Write out exactly the lines of the entries below from the one holding "cons x t =>" to the one holding "by_cases h0 : b0 = 0", inclusive, and leave out all other lines.

== Records shown ==
□ □ □ □

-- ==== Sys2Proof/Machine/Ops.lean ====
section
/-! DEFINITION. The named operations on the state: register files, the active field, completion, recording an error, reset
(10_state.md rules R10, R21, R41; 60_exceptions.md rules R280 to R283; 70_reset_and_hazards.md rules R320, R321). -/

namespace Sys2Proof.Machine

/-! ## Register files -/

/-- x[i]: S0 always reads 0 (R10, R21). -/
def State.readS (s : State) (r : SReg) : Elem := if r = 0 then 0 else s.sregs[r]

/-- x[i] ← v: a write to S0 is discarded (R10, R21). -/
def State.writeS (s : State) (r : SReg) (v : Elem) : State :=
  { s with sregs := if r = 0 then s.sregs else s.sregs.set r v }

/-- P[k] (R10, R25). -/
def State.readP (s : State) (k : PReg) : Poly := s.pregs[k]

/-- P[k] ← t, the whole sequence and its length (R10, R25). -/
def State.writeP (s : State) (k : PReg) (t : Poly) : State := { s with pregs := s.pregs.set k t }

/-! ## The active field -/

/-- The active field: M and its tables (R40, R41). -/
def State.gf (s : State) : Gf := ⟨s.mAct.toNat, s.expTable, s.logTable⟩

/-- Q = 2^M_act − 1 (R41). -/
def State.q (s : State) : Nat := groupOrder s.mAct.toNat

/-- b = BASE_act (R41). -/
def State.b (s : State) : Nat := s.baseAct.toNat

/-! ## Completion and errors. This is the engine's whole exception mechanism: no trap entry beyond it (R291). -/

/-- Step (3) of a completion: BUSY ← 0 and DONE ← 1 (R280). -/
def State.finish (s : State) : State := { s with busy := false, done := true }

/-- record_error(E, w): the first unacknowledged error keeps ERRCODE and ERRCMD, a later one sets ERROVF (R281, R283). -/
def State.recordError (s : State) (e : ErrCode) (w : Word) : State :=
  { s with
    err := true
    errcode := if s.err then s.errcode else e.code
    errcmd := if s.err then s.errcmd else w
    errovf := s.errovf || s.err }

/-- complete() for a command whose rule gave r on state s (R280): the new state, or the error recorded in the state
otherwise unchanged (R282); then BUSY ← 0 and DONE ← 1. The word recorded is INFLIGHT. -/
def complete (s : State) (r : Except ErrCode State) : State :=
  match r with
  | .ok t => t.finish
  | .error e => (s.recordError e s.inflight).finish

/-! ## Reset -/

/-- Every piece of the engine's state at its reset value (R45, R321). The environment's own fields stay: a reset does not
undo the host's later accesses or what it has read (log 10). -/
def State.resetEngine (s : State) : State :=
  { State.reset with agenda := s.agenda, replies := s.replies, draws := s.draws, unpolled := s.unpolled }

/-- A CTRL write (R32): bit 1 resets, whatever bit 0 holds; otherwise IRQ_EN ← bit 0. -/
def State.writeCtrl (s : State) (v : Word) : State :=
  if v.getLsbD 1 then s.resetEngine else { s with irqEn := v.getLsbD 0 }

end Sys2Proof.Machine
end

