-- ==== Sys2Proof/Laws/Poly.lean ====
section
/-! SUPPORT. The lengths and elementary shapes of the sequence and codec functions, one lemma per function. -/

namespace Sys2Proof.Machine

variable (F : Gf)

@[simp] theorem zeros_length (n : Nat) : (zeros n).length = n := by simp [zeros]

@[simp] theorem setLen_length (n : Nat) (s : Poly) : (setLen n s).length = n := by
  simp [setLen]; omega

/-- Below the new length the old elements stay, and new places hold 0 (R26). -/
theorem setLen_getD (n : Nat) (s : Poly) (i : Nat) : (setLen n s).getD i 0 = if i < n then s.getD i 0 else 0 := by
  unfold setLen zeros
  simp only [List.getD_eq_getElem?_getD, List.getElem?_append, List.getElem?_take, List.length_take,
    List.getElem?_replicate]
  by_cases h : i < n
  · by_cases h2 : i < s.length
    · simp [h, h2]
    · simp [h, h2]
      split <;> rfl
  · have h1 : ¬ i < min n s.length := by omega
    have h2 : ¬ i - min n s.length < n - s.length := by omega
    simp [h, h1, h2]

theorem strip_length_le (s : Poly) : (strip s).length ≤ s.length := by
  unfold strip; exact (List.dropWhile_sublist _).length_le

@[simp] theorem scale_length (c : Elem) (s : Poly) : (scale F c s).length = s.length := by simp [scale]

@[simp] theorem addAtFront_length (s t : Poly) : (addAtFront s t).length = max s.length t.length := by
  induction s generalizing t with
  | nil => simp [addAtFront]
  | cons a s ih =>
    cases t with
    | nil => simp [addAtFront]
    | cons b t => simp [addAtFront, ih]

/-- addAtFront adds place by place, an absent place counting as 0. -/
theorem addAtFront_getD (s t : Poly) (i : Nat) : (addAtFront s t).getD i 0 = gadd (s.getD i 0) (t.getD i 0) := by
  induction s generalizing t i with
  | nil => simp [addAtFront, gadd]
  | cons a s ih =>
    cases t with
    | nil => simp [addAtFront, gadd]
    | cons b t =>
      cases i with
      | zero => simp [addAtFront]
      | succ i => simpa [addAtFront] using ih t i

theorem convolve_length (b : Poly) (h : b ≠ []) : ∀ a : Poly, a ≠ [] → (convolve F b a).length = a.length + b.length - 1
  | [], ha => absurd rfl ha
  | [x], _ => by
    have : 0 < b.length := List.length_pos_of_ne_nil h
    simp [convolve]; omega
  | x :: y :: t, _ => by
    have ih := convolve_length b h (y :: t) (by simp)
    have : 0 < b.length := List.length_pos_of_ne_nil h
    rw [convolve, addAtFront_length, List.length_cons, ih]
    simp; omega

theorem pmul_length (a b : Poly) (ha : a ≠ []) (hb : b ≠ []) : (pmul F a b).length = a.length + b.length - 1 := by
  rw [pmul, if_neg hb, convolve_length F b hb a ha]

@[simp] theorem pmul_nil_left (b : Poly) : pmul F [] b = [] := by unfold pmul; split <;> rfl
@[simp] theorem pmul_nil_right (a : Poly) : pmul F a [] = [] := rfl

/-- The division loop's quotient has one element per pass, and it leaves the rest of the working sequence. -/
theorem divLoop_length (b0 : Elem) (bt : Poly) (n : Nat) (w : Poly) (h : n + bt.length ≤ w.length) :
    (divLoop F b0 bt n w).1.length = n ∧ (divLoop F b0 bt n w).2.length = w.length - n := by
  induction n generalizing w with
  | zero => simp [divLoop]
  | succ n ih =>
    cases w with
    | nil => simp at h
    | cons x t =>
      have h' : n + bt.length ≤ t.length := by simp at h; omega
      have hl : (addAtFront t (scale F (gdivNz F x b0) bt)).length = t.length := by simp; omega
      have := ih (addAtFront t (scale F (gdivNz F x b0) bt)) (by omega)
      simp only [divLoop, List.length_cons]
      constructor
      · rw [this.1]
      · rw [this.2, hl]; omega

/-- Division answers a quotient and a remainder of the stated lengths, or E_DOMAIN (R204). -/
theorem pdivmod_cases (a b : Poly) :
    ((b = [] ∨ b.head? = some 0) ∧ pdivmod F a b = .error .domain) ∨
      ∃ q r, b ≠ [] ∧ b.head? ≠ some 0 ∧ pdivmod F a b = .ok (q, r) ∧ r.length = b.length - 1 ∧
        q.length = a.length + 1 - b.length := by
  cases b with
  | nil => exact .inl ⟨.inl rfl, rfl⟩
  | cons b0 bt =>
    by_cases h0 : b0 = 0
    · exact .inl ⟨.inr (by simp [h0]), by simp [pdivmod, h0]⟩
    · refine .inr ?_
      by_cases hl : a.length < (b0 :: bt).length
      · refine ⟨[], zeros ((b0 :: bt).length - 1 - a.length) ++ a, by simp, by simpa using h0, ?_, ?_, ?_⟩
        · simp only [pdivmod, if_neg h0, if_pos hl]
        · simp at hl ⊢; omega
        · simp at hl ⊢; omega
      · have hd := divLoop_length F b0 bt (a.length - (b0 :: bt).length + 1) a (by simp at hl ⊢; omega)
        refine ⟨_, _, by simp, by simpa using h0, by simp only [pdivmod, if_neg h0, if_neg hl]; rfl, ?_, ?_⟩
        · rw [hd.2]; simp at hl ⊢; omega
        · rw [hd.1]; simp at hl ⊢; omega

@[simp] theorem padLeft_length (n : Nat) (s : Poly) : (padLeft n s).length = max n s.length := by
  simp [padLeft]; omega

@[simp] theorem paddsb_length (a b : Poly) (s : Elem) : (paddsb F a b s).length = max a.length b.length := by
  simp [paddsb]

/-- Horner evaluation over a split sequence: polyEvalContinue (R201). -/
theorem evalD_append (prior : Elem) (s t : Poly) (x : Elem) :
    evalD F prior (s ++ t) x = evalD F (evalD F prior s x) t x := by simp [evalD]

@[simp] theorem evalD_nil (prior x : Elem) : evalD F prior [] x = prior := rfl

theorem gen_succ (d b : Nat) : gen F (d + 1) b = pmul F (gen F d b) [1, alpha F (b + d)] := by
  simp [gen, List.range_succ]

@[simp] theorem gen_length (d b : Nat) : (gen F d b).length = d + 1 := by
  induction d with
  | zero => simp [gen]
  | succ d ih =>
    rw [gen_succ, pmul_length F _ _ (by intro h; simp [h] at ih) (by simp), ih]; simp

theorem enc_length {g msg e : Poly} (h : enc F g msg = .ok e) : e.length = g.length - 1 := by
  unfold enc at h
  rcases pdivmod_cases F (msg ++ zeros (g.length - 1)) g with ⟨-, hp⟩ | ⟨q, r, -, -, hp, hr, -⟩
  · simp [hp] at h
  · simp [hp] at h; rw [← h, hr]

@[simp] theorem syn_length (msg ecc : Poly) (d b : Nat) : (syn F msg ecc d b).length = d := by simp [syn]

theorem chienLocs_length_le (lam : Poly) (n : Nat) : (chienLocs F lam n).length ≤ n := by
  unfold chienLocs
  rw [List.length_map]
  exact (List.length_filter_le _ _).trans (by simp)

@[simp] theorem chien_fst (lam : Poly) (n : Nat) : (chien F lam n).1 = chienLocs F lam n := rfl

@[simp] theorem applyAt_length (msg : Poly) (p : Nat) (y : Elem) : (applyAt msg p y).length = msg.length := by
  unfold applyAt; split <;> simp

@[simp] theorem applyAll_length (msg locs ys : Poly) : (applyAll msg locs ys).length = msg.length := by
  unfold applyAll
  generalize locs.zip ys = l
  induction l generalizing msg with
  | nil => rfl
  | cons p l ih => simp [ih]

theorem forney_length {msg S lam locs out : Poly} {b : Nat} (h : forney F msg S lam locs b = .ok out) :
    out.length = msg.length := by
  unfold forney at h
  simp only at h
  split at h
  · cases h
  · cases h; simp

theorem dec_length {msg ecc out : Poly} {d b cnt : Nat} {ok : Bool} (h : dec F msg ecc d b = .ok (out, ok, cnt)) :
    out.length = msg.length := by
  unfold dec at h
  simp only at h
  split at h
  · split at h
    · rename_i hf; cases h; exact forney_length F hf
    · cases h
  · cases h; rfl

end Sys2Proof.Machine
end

□ □ □ □

== Solution for this problem ==
    | cons x t =>
      have h' : n + bt.length ≤ t.length := by simp at h; omega
      have hl : (addAtFront t (scale F (gdivNz F x b0) bt)).length = t.length := by simp; omega
      have := ih (addAtFront t (scale F (gdivNz F x b0) bt)) (by omega)
      simp only [divLoop, List.length_cons]
      constructor
      · rw [this.1]
      · rw [this.2, hl]; omega

/-- Division answers a quotient and a remainder of the stated lengths, or E_DOMAIN (R204). -/
theorem pdivmod_cases (a b : Poly) :
    ((b = [] ∨ b.head? = some 0) ∧ pdivmod F a b = .error .domain) ∨
      ∃ q r, b ≠ [] ∧ b.head? ≠ some 0 ∧ pdivmod F a b = .ok (q, r) ∧ r.length = b.length - 1 ∧
        q.length = a.length + 1 - b.length := by
  cases b with
  | nil => exact .inl ⟨.inl rfl, rfl⟩
  | cons b0 bt =>
    by_cases h0 : b0 = 0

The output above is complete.